## Supplied material

/-- R115 to R120, R161, R79: what every control register reads, bit by bit where it has fields; csrr reads it, writes it to its destination
and changes nothing else, for every number of the register map that the thread may read. A privileged number raises PRIV for an
unprivileged thread, and a number that names no register ILLEGAL. -/
def Obligations.ControlRegisterReads : Prop :=
  (∀ (s : State) (t : Thread),
    (∀ j < 64, (s.csrRead t 0x000).getLsbD j =
      if j = 0 then t.dz else if j = 1 then (t.fv || t.sv) else if j = 3 then t.prv else if j = 4 then t.la
      else if 5 ≤ j ∧ j ≤ 7 then t.peng.getLsbD (j - 5) else false) ∧
    s.csrRead t 0x002 = t.ffl.setWidth 64 ∧ s.csrRead t 0x003 = t.frm.setWidth 64 ∧
    s.csrRead t 0x004 = t.srnd.setWidth 64 ∧ s.csrRead t 0x008 = t.lc.setWidth 64 ∧ s.csrRead t 0x009 = t.ls ∧
    s.csrRead t 0x00A = t.le ∧ (∀ j : Fin 4, s.csrRead t (0x010 + j.val) = t.k[j].setWidth 64) ∧
    (∀ j < 64, (s.csrRead t 0x020).getLsbD j = if j = 0 then s.tlf else if j = 1 then s.pwx else false) ∧
    (t.ctx < 64 → t.core < 2 ^ 16 → t.slot < 16 → fieldOf (s.csrRead t 0x030) 0 4 = t.slot ∧ fieldOf (s.csrRead t 0x030) 4 12 = 0 ∧
      fieldOf (s.csrRead t 0x030) 16 16 = t.core ∧ fieldOf (s.csrRead t 0x030) 32 6 = t.ctx ∧ fieldOf (s.csrRead t 0x030) 38 26 = 0) ∧
    (s.csrRead t 0x031).toNat = s.clk % 2 ^ 64 ∧
    (∀ j < 64, (s.csrRead t 0x801).getLsbD j =
      if j < 24 then t.fmt.getLsbD j else if j = 24 then t.fv else if j < 49 then t.scl.getLsbD (j - 25)
      else if j = 49 then t.sv else false) ∧
    (let x := s.split t.ctx (coreDie t.core)
     x.scr < 64 → x.cch < 64 → x.grant < 64 →
     fieldOf (s.csrRead t 0x802) 0 6 = x.scr ∧ fieldOf (s.csrRead t 0x802) 6 2 = 0 ∧ fieldOf (s.csrRead t 0x802) 8 6 = x.cch ∧
     fieldOf (s.csrRead t 0x802) 14 2 = 0 ∧ fieldOf (s.csrRead t 0x802) 16 6 = x.grant ∧ fieldOf (s.csrRead t 0x802) 22 9 = 0 ∧
     (s.csrRead t 0x802).getLsbD 31 = x.rej ∧ fieldOf (s.csrRead t 0x802) 32 32 = 0) ∧
    (∀ j < 8, s.csrRead t (0x040 + j) = (s.engine 0 t.core).geom.getD j 0) ∧
    (∀ j < 4, s.csrRead t (0x050 + j) = (s.engine 1 (t.core / 16)).geom.getD j 0 ∧
      s.csrRead t (0x054 + j) = (s.engine 2 (t.core / 16)).geom.getD j 0 ∧
      s.csrRead t (0x058 + j) = (s.engine 3 (t.core / 16)).geom.getD j 0 ∧
      s.csrRead t (0x05C + j) = (s.engine 4 (t.core / 384)).geom.getD j 0)) ∧
  (∀ (s : State) (d : Spec) (n : BitVec 12), s.Free (.csrr d n) →
    (0x800 ≤ n.toNat ∧ s.th.prv = false → s.Traps (.csrr d n) { code := .priv }) ∧
    (¬ (0x800 ≤ n.toNat ∧ s.th.prv = false) → ∃ t, exec (.csrr d n) s = .next t ∧ s.Plain t d (s.csrRead s.th n.toNat))) ∧
  (∀ (s : State) (d : Spec) (n : BitVec 12), s.th.mode = .ready → csrNumberOk n = false →
    s.Traps (.csrr d n) { code := .illegal })
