@[simp] theorem State.delT_clk (s : State) (u : Nat) : (s.delT u).clk = s.clk := by unfold State.delT; split <;> rfl
@[simp] theorem State.delT_agenda (s : State) (u : Nat) : (s.delT u).agenda = s.agenda := by unfold State.delT; split <;> rfl
@[simp] theorem State.delT_unit (s : State) (u : Nat) : (s.delT u).unit = s.unit := by unfold State.delT; split <;> rfl
@[simp] theorem State.delT_free (s : State) (u : Nat) : (s.delT u).free = s.free := by unfold State.delT; split <;> rfl
@[simp] theorem State.delT_nextId (s : State) (u : Nat) : (s.delT u).nextId = s.nextId := by unfold State.delT; split <;> rfl
@[simp] theorem State.delT_cores (s : State) (u : Nat) : (s.delT u).cores = s.cores := by unfold State.delT; split <;> rfl
@[simp] theorem State.delT_mem (s : State) (u : Nat) : (s.delT u).mem = s.mem := by unfold State.delT; split <;> rfl
@[simp] theorem State.delT_deep (s : State) (u : Nat) : (s.delT u).deep = s.deep := by unfold State.delT; split <;> rfl
@[simp] theorem State.delT_scratch (s : State) (u : Nat) : (s.delT u).scratch = s.scratch := by unfold State.delT; split <;> rfl
@[simp] theorem State.delT_tiles (s : State) (u : Nat) : (s.delT u).tiles = s.tiles := by unfold State.delT; split <;> rfl
@[simp] theorem State.delT_flash (s : State) (u : Nat) : (s.delT u).flash = s.flash := by unfold State.delT; split <;> rfl
@[simp] theorem State.delT_bad (s : State) (u : Nat) : (s.delT u).bad = s.bad := by unfold State.delT; split <;> rfl
@[simp] theorem State.delT_stores (s : State) (u : Nat) : (s.delT u).stores = s.stores := by unfold State.delT; split <;> rfl
@[simp] theorem State.delT_links (s : State) (u : Nat) : (s.delT u).links = s.links := by unfold State.delT; split <;> rfl
@[simp] theorem State.delT_answers (s : State) (u : Nat) : (s.delT u).answers = s.answers := by unfold State.delT; split <;> rfl
@[simp] theorem State.delT_wakes (s : State) (u : Nat) : (s.delT u).wakes = s.wakes := by unfold State.delT; split <;> rfl
@[simp] theorem State.delT_buses (s : State) (u : Nat) : (s.delT u).buses = s.buses := by unfold State.delT; split <;> rfl
@[simp] theorem State.delT_busCounts (s : State) (u : Nat) : (s.delT u).busCounts = s.busCounts := by unfold State.delT; split <;> rfl
@[simp] theorem State.delT_windows (s : State) (u : Nat) : (s.delT u).windows = s.windows := by unfold State.delT; split <;> rfl
@[simp] theorem State.delT_caches (s : State) (u : Nat) : (s.delT u).caches = s.caches := by unfold State.delT; split <;> rfl
@[simp] theorem State.delT_ctxs (s : State) (u : Nat) : (s.delT u).ctxs = s.ctxs := by unfold State.delT; split <;> rfl
@[simp] theorem State.delT_binds (s : State) (u : Nat) : (s.delT u).binds = s.binds := by unfold State.delT; split <;> rfl
@[simp] theorem State.delT_engines (s : State) (u : Nat) : (s.delT u).engines = s.engines := by unfold State.delT; split <;> rfl
@[simp] theorem State.delT_joined (s : State) (u : Nat) : (s.delT u).joined = s.joined := by unfold State.delT; split <;> rfl
@[simp] theorem State.delT_retiredCores (s : State) (u : Nat) : (s.delT u).retiredCores = s.retiredCores := by unfold State.delT; split <;> rfl
@[simp] theorem State.delT_sliceMap (s : State) (u : Nat) : (s.delT u).sliceMap = s.sliceMap := by unfold State.delT; split <;> rfl
@[simp] theorem State.delT_tlf (s : State) (u : Nat) : (s.delT u).tlf = s.tlf := by unfold State.delT; split <;> rfl
@[simp] theorem State.delT_pwx (s : State) (u : Nat) : (s.delT u).pwx = s.pwx := by unfold State.delT; split <;> rfl
@[simp] theorem State.delT_routes (s : State) (u : Nat) : (s.delT u).routes = s.routes := by unfold State.delT; split <;> rfl
@[simp] theorem State.delT_portsUp (s : State) (u : Nat) : (s.delT u).portsUp = s.portsUp := by unfold State.delT; split <;> rfl
@[simp] theorem State.delT_portsEn (s : State) (u : Nat) : (s.delT u).portsEn = s.portsEn := by unfold State.delT; split <;> rfl
@[simp] theorem State.delT_msi (s : State) (u : Nat) : (s.delT u).msi = s.msi := by unfold State.delT; split <;> rfl
@[simp] theorem State.delT_issued (s : State) (u : Nat) : (s.delT u).issued = s.issued := by unfold State.delT; split <;> rfl
@[simp] theorem State.delT_fences (s : State) (u : Nat) : (s.delT u).fences = s.fences := by unfold State.delT; split <;> rfl
@[simp] theorem State.delT_walkers (s : State) (u : Nat) : (s.delT u).walkers = s.walkers := by unfold State.delT; split <;> rfl
@[simp] theorem State.delT_vec (s : State) (u : Nat) : (s.delT u).vec = s.vec := by unfold State.delT; split <;> rfl
@[simp] theorem State.delT_dying (s : State) (u : Nat) : (s.delT u).dying = s.dying := by unfold State.delT; split <;> rfl
@[simp] theorem State.delT_exits (s : State) (u : Nat) : (s.delT u).exits = s.exits := by unfold State.delT; split <;> rfl
@[simp] theorem State.delT_chans (s : State) (u : Nat) : (s.delT u).chans = s.chans := by unfold State.delT; split <;> rfl
@[simp] theorem State.delT_regions (s : State) (u : Nat) : (s.delT u).regions = s.regions := by unfold State.delT; split <;> rfl
@[simp] theorem State.delT_reg (s : State) (u : Nat) : (s.delT u).reg = s.reg := by unfold State.delT; split <;> rfl
@[simp] theorem State.delT_out (s : State) (u : Nat) : (s.delT u).out = s.out := by unfold State.delT; split <;> rfl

## Activity
Copy every line of the listing that contains the word "else".

## Answer
and changes nothing else, for every number of the register map that the thread may read. A privileged number raises PRIV for an
      if j = 0 then t.dz else if j = 1 then (t.fv || t.sv) else if j = 3 then t.prv else if j = 4 then t.la
      else if 5 ≤ j ∧ j ≤ 7 then t.peng.getLsbD (j - 5) else false) ∧
    (∀ j < 64, (s.csrRead t 0x020).getLsbD j = if j = 0 then s.tlf else if j = 1 then s.pwx else false) ∧
      if j < 24 then t.fmt.getLsbD j else if j = 24 then t.fv else if j < 49 then t.scl.getLsbD (j - 25)
      else if j = 49 then t.sv else false) ∧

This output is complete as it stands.